From the records below, set down exactly the lines starting with the line that contains "unfold spritePixels" and going on through the line that contains "theorem decode_of_op8 (h". Nothing else is wanted.

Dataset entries
--------------------------------

-- ==== Sys2Proof/Machine/Operands.lean ====
section
/-! DEFINITION. Operand forms (spec/30_encoding.md R92) and the values built from them. -/

namespace Sys2Proof.Machine

/-- `zext16(nnn)` (R92). -/
def zext16 (nnn : Addr12) : Word := nnn.setWidth 16

/-- A byte zero-extended to 16 bits. -/
def zextByte (b : Byte) : Word := b.setWidth 16

/-- `FONT_BASE + v * 5`, on the full byte (spec/42_index_memory.md R172). -/
def glyphAddr (v : Byte) : Word := BitVec.ofNat 16 (fontBase + v.toNat * fontGlyphBytes)

/-- The hundreds, tens and units of a byte (spec/42_index_memory.md R173). -/
def bcdDigits (v : Byte) : List Byte :=
  [BitVec.ofNat 8 (v.toNat / 100), BitVec.ofNat 8 (v.toNat / 10 % 10), BitVec.ofNat 8 (v.toNat % 10)]

/-- An operation on the key whose number is a register's value: a number above 15 faults
(spec/44_keys_timers.md R210, R211). -/
def withKey (k : Byte) (s : State) (go : Bool → Result) : Result :=
  if k.toNat > 15 then raiseFault .keyIndexOutOfRange k.toNat s else go (s.getKey (k.setWidth 4))

end Sys2Proof.Machine
end

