-- ==== Sys2Proof/Machine/ControlFlow.lean ====
section
/-! DEFINITION. Control transfer (spec/40_control_flow.md). -/

namespace Sys2Proof.Machine

/-- 00EE `RET` (R121). -/
def execRet (s : State) : Result :=
  if s.sp.val = 0 then raiseFault .stackUnderflow 0 s else .next (s.pop.setPc (s.top + 2))

/-- 1NNN `JP nnn` (R123). -/
def execJp (nnn : Addr12) (s : State) : Result := .next (s.setPc (zext16 nnn))

/-- 2NNN `CALL nnn` (R122): the CALL's own address is pushed. -/
def execCall (nnn : Addr12) (s : State) : Result :=
  if h : s.sp.val < 16 then .next ((s.push s.pc h).setPc (zext16 nnn)) else raiseFault .stackOverflow 16 s

/-- 3XNN `SE Vx, nn` (R124). -/
def execSeImm (x : Nibble) (nn : Byte) (s : State) : Result := .next (s.skipIf (s.getV x == nn))

/-- 4XNN `SNE Vx, nn` (R125). -/
def execSneImm (x : Nibble) (nn : Byte) (s : State) : Result := .next (s.skipIf (s.getV x != nn))

/-- 5XYn `SE Vx, Vy` (R126); `n` has no effect (spec/30_encoding.md R100). -/
def execSeReg (x y : Nibble) (s : State) : Result := .next (s.skipIf (s.getV x == s.getV y))

/-- 9XYn `SNE Vx, Vy` (R127); `n` has no effect (spec/30_encoding.md R100). -/
def execSneReg (x y : Nibble) (s : State) : Result := .next (s.skipIf (s.getV x != s.getV y))

/-- BNNN `JP V0, nnn` (R128). -/
def execJpV0 (nnn : Addr12) (s : State) : Result := .next (s.setPc (zext16 nnn + zextByte (s.getV 0)))

end Sys2Proof.Machine
end

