-- ==== Sys2Proof/Machine/Step.lean ====
section
/-! DEFINITION. One step: one call of the host into the core (spec/00_scope.md R13). -/

namespace Sys2Proof.Machine

/-- The host's next pending call, or `execute()` where none is pending (log 3). -/
def step (s : State) : Host.Outcome State Fault Refusal :=
  match s.schedule with
  | [] => execute s
  | c :: rest => hostCall c (s.setSchedule rest)

/-- `s` with an instruction's word stored where `step` fetches next, and nothing in the way of running it (log 6). -/
def State.withFetchWord (s : State) (nbits w : Nat) : State := s.ready.fetchHome.storeFetched (tableWord nbits w)

end Sys2Proof.Machine
end

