/-- R149, R150: the shifts of V[x] in place, whatever `y` is (the spec's decision D11); VF, written last (D10), is the bit
shifted out; with their encodings. -/
def Obligations.ShiftsInPlace : Prop :=
  ∀ (x y : Nibble) (s : State),
    Encoded (.shr x y) (formatXYN 0x8 x y 0x6) ∧ Encoded (.shl x y) (formatXYN 0x8 x y 0xE) ∧
    (∃ t, exec (.shr x y) s = .next t ∧ (x ≠ vf → (t.getV x).toNat = (s.getV x).toNat / 2) ∧
      (t.getV vf).toNat = (s.getV x).toNat % 2 ∧ (∀ r, r ≠ x → r ≠ vf → t.getV r = s.getV r) ∧ t.pc = s.pc + 2 ∧
      UnchangedBut [.v, .pc] s t) ∧
    (∃ t, exec (.shl x y) s = .next t ∧ (x ≠ vf → (t.getV x).toNat = (s.getV x).toNat * 2 % 256) ∧
      (t.getV vf).toNat = (s.getV x).toNat / 128 ∧ (∀ r, r ≠ x → r ≠ vf → t.getV r = s.getV r) ∧ t.pc = s.pc + 2 ∧
      UnchangedBut [.v, .pc] s t)

/-- R151: RND masks one answer of the randomness source, which nothing constrains (log 2), and takes exactly one. -/
def Obligations.RandomByteMasked : Prop :=
  ∀ (x : Nibble) (nn : Byte) (s : State), Encoded (.rnd x nn) (formatXNN 0xC x nn) ∧ ∃ t, exec (.rnd x nn) s = .next t ∧
    t.getV x = (Config.randByte s.draws &&& nn) ∧ (t.getV x).toNat ≤ nn.toNat ∧ t.draws = s.draws + 1 ∧
    (∀ r, r ≠ x → t.getV r = s.getV r) ∧ t.pc = s.pc + 2 ∧ UnchangedBut [.v, .pc, .draws] s t

/-! ## Index register and memory -/

/-- R170, R171, R172: the three writers of I, each with the value it gives (the modulus and the full byte are the spec's
decisions D18, D19); no flag; with their encodings. -/
def Obligations.IndexRegisterWrites : Prop :=
  (∀ (x : Nibble) (nnn : Addr12), Encoded (.ldI nnn) (formatNNN 0xA nnn) ∧ Encoded (.addI x) (formatXNN 0xF x 0x1E) ∧
    Encoded (.ldF x) (formatXNN 0xF x 0x29)) ∧
  ∀ (i : Instr) (v : Nat) (s : State),
    ((∃ nnn, i = .ldI nnn ∧ v = nnn.toNat) ∨ (∃ x, i = .addI x ∧ v = (s.i.toNat + (s.getV x).toNat) % 65536) ∨
      (∃ x, i = .ldF x ∧ v = 0x050 + (s.getV x).toNat * 5)) →
    ∃ t, exec i s = .next t ∧ t.i.toNat = v ∧ t.pc = s.pc + 2 ∧ UnchangedBut [.i, .pc] s t

/-- R173: FX33 stores the three decimal digits at I, I + 1, I + 2, each address through the rule of R63, and nothing
else; or it faults at the lowest out-of-range address and stores nothing. -/
def Obligations.BcdStored : Prop :=
  ∀ (x : Nibble) (s : State), Encoded (.ldB x) (formatXNN 0xF x 0x33) ∧
    (Accessible s s.i.toNat 3 → ∃ t, exec (.ldB x) s = .next t ∧
      (∀ a, resolve s.cfg.oobPolicy s.i.toNat = some a → (t.readByte a).toNat = (s.getV x).toNat / 100) ∧
      (∀ a, resolve s.cfg.oobPolicy (s.i.toNat + 1) = some a → (t.readByte a).toNat = (s.getV x).toNat / 10 % 10) ∧
      (∀ a, resolve s.cfg.oobPolicy (s.i.toNat + 2) = some a → (t.readByte a).toNat = (s.getV x).toNat % 10) ∧
      (∀ a, (∀ k < 3, resolve s.cfg.oobPolicy (s.i.toNat + k) ≠ some a) → t.readByte a = s.readByte a) ∧
      t.pc = s.pc + 2 ∧ UnchangedBut [.mem, .pc] s t) ∧
    (∀ a, LowestOutOfRange s 3 a →
      exec (.ldB x) s = .next { s with fault := some ⟨.outOfRange .write, s.pc, a⟩ })
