-- ==== Sys2Proof/Laws/Display.lean ====
section
/-! SUPPORT. The laws of the display and of drawing a list of pixels. -/

namespace Sys2Proof.Machine

@[simp] theorem Display.get_clear (p : Pixel) : Display.clear.get p = false := by
  simp [Display.get, Display.clear]

@[simp] theorem Display.get_flip (d : Display) (p q : Pixel) :
    (d.flip p).get q = if q = p then !d.get p else d.get q := by
  obtain ⟨px, py⟩ := p
  obtain ⟨qx, qy⟩ := q
  unfold Display.flip Display.get
  simp only [Vector.getElem_set, Prod.mk.injEq, Fin.ext_iff]
  by_cases hx : px.val = qx.val
  · by_cases hy : py.val = qy.val
    · simp [hx, hy]
    · simp [hx, hy, Ne.symm hy]
  · simp [hx, Ne.symm hx]

/-- Two displays that answer alike everywhere are the same. -/
theorem Display.ext_get {d d' : Display} (h : ∀ p : Pixel, d.get p = d'.get p) : d = d' := by
  apply Vector.ext
  intro x hx
  apply Vector.ext
  intro y hy
  exact h (⟨x, hx⟩, ⟨y, hy⟩)

/-- A pixel drawn once is flipped, a pixel not drawn stays (spec/43_display.md R194). -/
theorem get_drawPixels {ps : List Pixel} (hn : ps.Nodup) (d : Display) (c : Bool) (q : Pixel) :
    (drawPixels ps (d, c)).1.get q = if q ∈ ps then !d.get q else d.get q := by
  induction ps generalizing d c with
  | nil => simp [drawPixels]
  | cons p ps ih =>
    rw [List.nodup_cons] at hn
    unfold drawPixels
    rw [ih hn.2, Display.get_flip]
    by_cases hq : q = p
    · subst hq; simp [hn.1]
    · simp [hq]

/-- The collision of drawing distinct pixels: some drawn pixel was set (spec/43_display.md R195). -/
theorem collision_drawPixels {ps : List Pixel} (hn : ps.Nodup) (d : Display) (c : Bool) :
    (drawPixels ps (d, c)).2 = (c || ps.any d.get) := by
  induction ps generalizing d c with
  | nil => simp [drawPixels]
  | cons p ps ih =>
    rw [List.nodup_cons] at hn
    unfold drawPixels
    rw [ih hn.2, List.any_cons, Bool.or_assoc]
    congr 2
    apply Bool.eq_iff_iff.mpr
    simp only [List.any_eq_true, Display.get_flip]
    constructor
    · rintro ⟨q, hq, h⟩
      have hne : q ≠ p := by rintro rfl; exact hn.1 hq
      exact ⟨q, hq, by rwa [if_neg hne] at h⟩
    · rintro ⟨q, hq, h⟩
      have hne : q ≠ p := by rintro rfl; exact hn.1 hq
      exact ⟨q, hq, by rwa [if_neg hne]⟩

theorem mem_rowPixels {ox oy r : Nat} {row : Byte} {p : Pixel} :
    p ∈ rowPixels ox oy r row ↔
      ∃ c < 8, row.getLsbD (7 - c) = true ∧ p.1.val = (ox + c) % 64 ∧ p.2.val = (oy + r) % 32 := by
  obtain ⟨px, py⟩ := p
  simp only [rowPixels, List.mem_map, List.mem_filter, List.mem_range, spritePixel, Prod.mk.injEq, Fin.ext_iff,
    Fin.val_ofNat]
  constructor
  · rintro ⟨c, ⟨hc, hb⟩, hx, hy⟩; exact ⟨c, hc, hb, hx.symm, hy.symm⟩
  · rintro ⟨c, hc, hb, hx, hy⟩; exact ⟨c, ⟨hc, hb⟩, hx.symm, hy.symm⟩

/-- The pixels of a sprite: those under a set bit (spec/43_display.md R191). -/
theorem mem_spritePixels {ox oy r : Nat} {rows : List Byte} {p : Pixel} :
    p ∈ spritePixels ox oy r rows ↔
      ∃ k, ∃ h : k < rows.length, ∃ c < 8, (rows[k]).getLsbD (7 - c) = true ∧ p.1.val = (ox + c) % 64 ∧
        p.2.val = (oy + (r + k)) % 32 := by
  induction rows generalizing r with
  | nil => simp [spritePixels]
  | cons row rows ih =>
    simp only [spritePixels, List.mem_append, mem_rowPixels, ih]
    constructor
    · rintro (⟨c, hc, hb, hx, hy⟩ | ⟨k, hk, c, hc, hb, hx, hy⟩)
      · exact ⟨0, by simp, c, hc, hb, hx, hy⟩
      · exact ⟨k + 1, by simpa using hk, c, hc, hb, hx, by rw [hy]; congr 1; omega⟩
    · rintro ⟨k, hk, c, hc, hb, hx, hy⟩
      cases k with
      | zero => exact .inl ⟨c, hc, hb, hx, hy⟩
      | succ k => exact .inr ⟨k, by simpa using hk, c, hc, hb, hx, by rw [hy]; congr 1; omega⟩

theorem nodup_rowPixels (ox oy r : Nat) (row : Byte) : (rowPixels ox oy r row).Nodup := by
  unfold rowPixels
  rw [List.nodup_map_iff_inj_on (List.nodup_range.filter _)]
  intro a ha b hb h
  simp only [List.mem_filter, List.mem_range, spritePixel, Prod.mk.injEq, Fin.ext_iff, Fin.val_ofNat] at *
  omega

/-- No pixel is drawn twice: at most 32 rows, each of 8 columns (spec/43_display.md R194). -/
theorem nodup_spritePixels {ox oy r : Nat} {rows : List Byte} (h : rows.length ≤ 32) :
    (spritePixels ox oy r rows).Nodup := by
  induction rows generalizing r with
  | nil => simp [spritePixels]
  | cons row rows ih =>
    simp only [List.length_cons] at h
    unfold spritePixels
    rw [List.nodup_append]
    refine ⟨nodup_rowPixels .., ih (by omega), ?_⟩
    rintro p hp q hq rfl
    obtain ⟨c, hc, -, -, hy⟩ := mem_rowPixels.mp hp
    obtain ⟨k, hk, c', hc', -, -, hy'⟩ := mem_spritePixels.mp hq
    omega

/-- What drawing a sprite answers, pixel by pixel, and its collision (spec/43_display.md R194, R195). -/
theorem drawSprite_spec {ox oy : Nat} {rows : List Byte} (h : rows.length ≤ 32) (d : Display) :
    (∀ q, (drawSprite ox oy rows d).1.get q = if q ∈ spritePixels ox oy 0 rows then !d.get q else d.get q) ∧
      (drawSprite ox oy rows d).2 = (spritePixels ox oy 0 rows).any d.get :=
  ⟨get_drawPixels (nodup_spritePixels h) d false, by
    rw [drawSprite, collision_drawPixels (nodup_spritePixels h), Bool.false_or]⟩

end Sys2Proof.Machine
end

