/-- The same where the low byte is known as the number that selects the operation (R97, R98). -/
theorem formatXNN_of_op_nn {nn : Byte} (h : opField w = c) (hnn : (nnField w).toNat = nn.toNat) :
    formatXNN c (xField w) nn = w := by
  rw [← BitVec.eq_of_toNat_eq hnn, formatXNN_of_op h]

/-- The same where the low nibble is known as the number that selects the operation (R96). -/
theorem formatXYN_of_op_n {n : Nibble} (h : opField w = c) (hn : (nField w).toNat = n.toNat) :
    formatXYN c (xField w) (yField w) n = w := by
  rw [← BitVec.eq_of_toNat_eq hn, formatXYN_of_op h]

/-! ### The first level -/

/-- The four classes with a second level, and the rest. -/
theorem opField_cases (w : Word) :
    opField w = 0x0 ∨ opField w = 0x8 ∨ opField w = 0xE ∨ opField w = 0xF ∨
      opField w ∈ [0x1, 0x2, 0x3, 0x4, 0x5, 0x6, 0x7] ∨ opField w ∈ [0x9, 0xA, 0xB, 0xC, 0xD] := by
  generalize opField w = c
  revert c
  decide

theorem decode_of_op0 (h : opField w = 0x0) : decode w = decodeClass0 w := by simp [decode, h]

theorem decode_of_op5 (h : opField w = 0x5) : decode w = .seReg (xField w) (yField w) (nField w) := by simp [decode, h]

theorem decode_of_op8 (h : opField w = 0x8) : decode w = decodeClass8 w := by simp [decode, h]

theorem decode_of_op9 (h : opField w = 0x9) : decode w = .sneReg (xField w) (yField w) (nField w) := by simp [decode, h]

theorem decode_of_opE (h : opField w = 0xE) : decode w = decodeClassE w := by simp [decode, h]

theorem decode_of_opF (h : opField w = 0xF) : decode w = decodeClassF w := by simp [decode, h]

/-- Outside the four classes the top nibble alone selects an operation, which keeps all the other bits as operands. -/
theorem decode_firstLevel
    (h : opField w ∈ [0x1, 0x2, 0x3, 0x4, 0x5, 0x6, 0x7] ∨ opField w ∈ [0x9, 0xA, 0xB, 0xC, 0xD]) :
    encode (decode w) = w ∧ decode w ≠ .unknown w := by
  simp only [List.mem_cons, List.not_mem_nil, or_false, or_assoc] at h
  rcases h with h | h | h | h | h | h | h | h | h | h | h | h <;>
    simp [decode, encode, h, formatNNN_of_op, formatXNN_of_op, formatXYN_of_op]

/-! ### The second level -/

theorem decodeClass0_eq_unknown_iff : decodeClass0 w = .unknown w ↔ w ∉ [0x00E0, 0x00EE] := by
  unfold decodeClass0
  split_ifs <;> simp_all

theorem decodeClass8_eq_unknown_iff :
    decodeClass8 w = .unknown w ↔ nField w ∉ [0x0, 0x1, 0x2, 0x3, 0x4, 0x5, 0x6, 0x7, 0xE] := by
  unfold decodeClass8
  split <;> simp_all [← BitVec.toNat_inj]

theorem decodeClassE_eq_unknown_iff : decodeClassE w = .unknown w ↔ nnField w ∉ [0x9E, 0xA1] := by
  unfold decodeClassE
  split <;> simp_all [← BitVec.toNat_inj]

theorem decodeClassF_eq_unknown_iff :
    decodeClassF w = .unknown w ↔ nnField w ∉ [0x07, 0x0A, 0x15, 0x18, 0x1E, 0x29, 0x33, 0x55, 0x65] := by
  unfold decodeClassF
  split <;> simp_all [← BitVec.toNat_inj]

theorem encode_decodeClass0 : encode (decodeClass0 w) = w := by
  unfold decodeClass0
  split_ifs <;> simp_all [encode]

theorem encode_decodeClass8 (h : opField w = 0x8) : encode (decodeClass8 w) = w := by
  unfold decodeClass8
  split
  case h_10 => rfl
  all_goals exact formatXYN_of_op_n h ‹_›

theorem encode_decodeClassE (h : opField w = 0xE) : encode (decodeClassE w) = w := by
  unfold decodeClassE
  split
  case h_3 => rfl
  all_goals exact formatXNN_of_op_nn h ‹_›

theorem encode_decodeClassF (h : opField w = 0xF) : encode (decodeClassF w) = w := by
  unfold decodeClassF
  split
  case h_10 => rfl
  all_goals exact formatXNN_of_op_nn h ‹_›

end

/-- No bit of a word is lost: the decoder keeps what does not select the operation (R93, log 10). -/
theorem encode_decode (w : Word) : encode (decode w) = w := by
  obtain h | h | h | h | h := opField_cases w
  · rw [decode_of_op0 h, encode_decodeClass0]
  · rw [decode_of_op8 h, encode_decodeClass8 h]
  · rw [decode_of_opE h, encode_decodeClassE h]
  · rw [decode_of_opF h, encode_decodeClassF h]
  · exact (decode_firstLevel h).1

/-! ### The opcode table -/

section
variable (w : Word)

/-- Rows of one class matched on all 16 bits. -/
theorem any_rowMatches_word {c : Nibble} {ws : List Word} (hws : ∀ b ∈ ws, opField b = c) :
    (ws.map (OpcodeRow.mk · 0xFFFF)).any (rowMatches w) = true ↔ opField w = c ∧ w ∈ ws := by
  have allBits (b : Word) : rowMatches w ⟨b, 0xFFFF⟩ = true ↔ w = b := by
    rw [rowMatches, beq_iff_eq]
    exact iff_of_eq (congrArg (· = b) BitVec.and_allOnes)
  simp only [List.any_map, List.any_eq_true, Function.comp_apply, allBits, exists_eq_right']
  exact (and_iff_right_of_imp (hws w)).symm

theorem any_rowMatches_op (cs : List Nibble) :
    (cs.map fun c => OpcodeRow.mk (formatNNN c 0) 0xF000).any (rowMatches w) = true ↔ opField w ∈ cs := by
  simp only [List.any_map, List.any_eq_true, Function.comp_apply, rowMatches_op, exists_eq_right']

theorem any_rowMatches_op_n (c : Nibble) (ns : List Nibble) :
    (ns.map fun n => OpcodeRow.mk (formatXYN c 0 0 n) 0xF00F).any (rowMatches w) = true ↔
      opField w = c ∧ nField w ∈ ns := by
  simp only [List.any_map, List.any_eq_true, Function.comp_apply, rowMatches_op_n, ← and_assoc, exists_eq_right']
  exact and_comm

theorem any_rowMatches_op_nn (c : Nibble) (bs : List Byte) :
    (bs.map fun nn => OpcodeRow.mk (formatXNN c 0 nn) 0xF0FF).any (rowMatches w) = true ↔
      opField w = c ∧ nnField w ∈ bs := by
  simp only [List.any_map, List.any_eq_true, Function.comp_apply, rowMatches_op_nn, ← and_assoc, exists_eq_right']
  exact and_comm

/-- The table by what its rows ask for: all 16 bits, `op`, `op` and `n`, `op` and `nn`. -/
theorem opcodeRows_eq : opcodeRows =
    [0x00E0, 0x00EE].map (OpcodeRow.mk · 0xFFFF) ++
    [0x1, 0x2, 0x3, 0x4, 0x5, 0x6, 0x7].map (fun c => ⟨formatNNN c 0, 0xF000⟩) ++
    [0x0, 0x1, 0x2, 0x3, 0x4, 0x5, 0x6, 0x7, 0xE].map (fun n => ⟨formatXYN 0x8 0 0 n, 0xF00F⟩) ++
    [0x9, 0xA, 0xB, 0xC, 0xD].map (fun c => ⟨formatNNN c 0, 0xF000⟩) ++
    [0x9E, 0xA1].map (fun nn => ⟨formatXNN 0xE 0 nn, 0xF0FF⟩) ++
    [0x07, 0x0A, 0x15, 0x18, 0x1E, 0x29, 0x33, 0x55, 0x65].map (fun nn => ⟨formatXNN 0xF 0 nn, 0xF0FF⟩) := by
  decide

/-- Which words no row of the table matches. -/
theorem isUnknownWord_iff : isUnknownWord w = true ↔
    ¬ (opField w = 0x0 ∧ w ∈ [0x00E0, 0x00EE]) ∧ opField w ∉ [0x1, 0x2, 0x3, 0x4, 0x5, 0x6, 0x7] ∧
    ¬ (opField w = 0x8 ∧ nField w ∈ [0x0, 0x1, 0x2, 0x3, 0x4, 0x5, 0x6, 0x7, 0xE]) ∧
    opField w ∉ [0x9, 0xA, 0xB, 0xC, 0xD] ∧ ¬ (opField w = 0xE ∧ nnField w ∈ [0x9E, 0xA1]) ∧
    ¬ (opField w = 0xF ∧ nnField w ∈ [0x07, 0x0A, 0x15, 0x18, 0x1E, 0x29, 0x33, 0x55, 0x65]) := by
  have hfixed : ∀ b ∈ [0x00E0, 0x00EE], opField b = 0x0 := by simp [opField]
  rw [isUnknownWord, Bool.not_eq_true', ← Bool.not_eq_true, opcodeRows_eq]
  simp only [List.any_append, Bool.or_eq_true, any_rowMatches_word w hfixed, any_rowMatches_op, any_rowMatches_op_n,
    any_rowMatches_op_nn, not_or, and_assoc]

/-- The decoder and the table agree on `UNKNOWN` (R94, R99). -/
theorem decode_eq_unknown_iff : decode w = .unknown w ↔ isUnknownWord w = true := by
  rw [isUnknownWord_iff]
  obtain h | h | h | h | h := opField_cases w
  · rw [decode_of_op0 h, decodeClass0_eq_unknown_iff]; simp [h]
  · rw [decode_of_op8 h, decodeClass8_eq_unknown_iff]; simp [h]
  · rw [decode_of_opE h, decodeClassE_eq_unknown_iff]; simp [h]
  · rw [decode_of_opF h, decodeClassF_eq_unknown_iff]; simp [h]
  · refine iff_of_false (decode_firstLevel h).2 ?_
    rintro ⟨-, hlow, -, hhigh, -, -⟩
    exact h.elim hlow hhigh

end

/-- A decode failure carries the word itself. -/
theorem eq_of_decode_eq_unknown {w u : Word} (h : decode w = .unknown u) : u = w := by
  rw [← encode_decode w, h]; rfl

theorem wf_decode (w : Word) : (decode w).wf = true := by
  cases h : decode w
  case unknown u =>
    obtain rfl := eq_of_decode_eq_unknown h
    exact (decode_eq_unknown_iff u).mp h
  all_goals rfl

/-- Each operation's word is of its class, with its operands in their fields. -/
theorem decode_encode {i : Instr} (h : i.wf = true) : decode (encode i) = i := by
  cases i
  case unknown w => exact (decode_eq_unknown_iff w).mpr h
  case cls | ret => rfl
  case ldReg | orReg | andReg | xorReg | addReg | subReg | shr | subnReg | shl => simp [encode, decode, decodeClass8]
  case skp | sknp => simp [encode, decode, decodeClassE]
  case ldVxDt | ldVxK | ldDtVx | ldStVx | addI | ldF | ldB | dumpRegs | loadRegs => simp [encode, decode, decodeClassF]
  all_goals simp [encode, decode]

/-! ### The obligations -/

/-- Settles O2: the fields of the word the encoder builds are the operands; for the decode failure, the decoder and the
table agree on which words have no row. -/
theorem decodeAfterEncodeIsIdentity : Obligations.DecodeAfterEncodeIsIdentity := by
  unfold Obligations.DecodeAfterEncodeIsIdentity
  exact fun i h => decode_encode h

/-- Settles O3: class by class, the operands and the number that selects the operation are all the word's fields. -/
theorem encodeAfterDecodeIsIdentity : Obligations.EncodeAfterDecodeIsIdentity := by
  unfold Obligations.EncodeAfterDecodeIsIdentity
  exact fun w => ⟨encode_decode w, wf_decode w⟩

/-- Two rows that one word matches agree on the bits both masks keep. -/
theorem bits_and_mask_of_rowMatches {w : Word} {r r' : OpcodeRow} (h : rowMatches w r = true)
    (h' : rowMatches w r' = true) : r.bits &&& r'.mask = r'.bits &&& r.mask := by
  rw [rowMatches, beq_iff_eq] at h h'
  rw [← h, ← h', BitVec.and_assoc, BitVec.and_assoc, BitVec.and_comm r.mask]

theorem pairwise_opcodeRows : opcodeRows.Pairwise fun r r' => r.bits &&& r'.mask ≠ r'.bits &&& r.mask := by decide

/-- Settles O4: two rows that one word matches agree under both masks, which no two rows of the table do. -/
theorem opcodeTableDecidesDecodeFailure : Obligations.OpcodeTableDecidesDecodeFailure := by
  unfold Obligations.OpcodeTableDecidesDecodeFailure
  intro w
  constructor
  · have hdisjoint : (opcodeRows.filter (rowMatches w)).Pairwise fun _ _ => False :=
      (pairwise_opcodeRows.filter _).imp_of_mem fun hr hr' hne =>
        hne (bits_and_mask_of_rowMatches (List.of_mem_filter hr) (List.of_mem_filter hr'))
    match opcodeRows.filter (rowMatches w), hdisjoint with
    | [], _ => exact Nat.zero_le 1
    | [_], _ => exact le_rfl
    | _ :: _ :: _, hd => exact (List.rel_of_pairwise_cons hd List.mem_cons_self).elim
  · rw [decode_eq_unknown_iff, isUnknownWord, Bool.not_eq_true', List.filter_eq_nil_iff, List.any_eq_false]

--------------------------------

## WRITTEN SOLUTION
    unfold spritePixels
    rw [List.nodup_append]
    refine ⟨nodup_rowPixels .., ih (by omega), ?_⟩
    rintro p hp q hq rfl
    obtain ⟨c, hc, -, -, hy⟩ := mem_rowPixels.mp hp
    obtain ⟨k, hk, c', hc', -, -, hy'⟩ := mem_spritePixels.mp hq
    omega

/-- What drawing a sprite answers, pixel by pixel, and its collision (spec/43_display.md R194, R195). -/
theorem drawSprite_spec {ox oy : Nat} {rows : List Byte} (h : rows.length ≤ 32) (d : Display) :
    (∀ q, (drawSprite ox oy rows d).1.get q = if q ∈ spritePixels ox oy 0 rows then !d.get q else d.get q) ∧
      (drawSprite ox oy rows d).2 = (spritePixels ox oy 0 rows).any d.get :=
  ⟨get_drawPixels (nodup_spritePixels h) d false, by
    rw [drawSprite, collision_drawPixels (nodup_spritePixels h), Bool.false_or]⟩

end Sys2Proof.Machine
end

/-- The same where the low byte is known as the number that selects the operation (R97, R98). -/
theorem formatXNN_of_op_nn {nn : Byte} (h : opField w = c) (hnn : (nnField w).toNat = nn.toNat) :
    formatXNN c (xField w) nn = w := by
  rw [← BitVec.eq_of_toNat_eq hnn, formatXNN_of_op h]

/-- The same where the low nibble is known as the number that selects the operation (R96). -/
theorem formatXYN_of_op_n {n : Nibble} (h : opField w = c) (hn : (nField w).toNat = n.toNat) :
    formatXYN c (xField w) (yField w) n = w := by
  rw [← BitVec.eq_of_toNat_eq hn, formatXYN_of_op h]

/-! ### The first level -/

/-- The four classes with a second level, and the rest. -/
theorem opField_cases (w : Word) :
    opField w = 0x0 ∨ opField w = 0x8 ∨ opField w = 0xE ∨ opField w = 0xF ∨
      opField w ∈ [0x1, 0x2, 0x3, 0x4, 0x5, 0x6, 0x7] ∨ opField w ∈ [0x9, 0xA, 0xB, 0xC, 0xD] := by
  generalize opField w = c
  revert c
  decide

theorem decode_of_op0 (h : opField w = 0x0) : decode w = decodeClass0 w := by simp [decode, h]

theorem decode_of_op5 (h : opField w = 0x5) : decode w = .seReg (xField w) (yField w) (nField w) := by simp [decode, h]

theorem decode_of_op8 (h : opField w = 0x8) : decode w = decodeClass8 w := by simp [decode, h]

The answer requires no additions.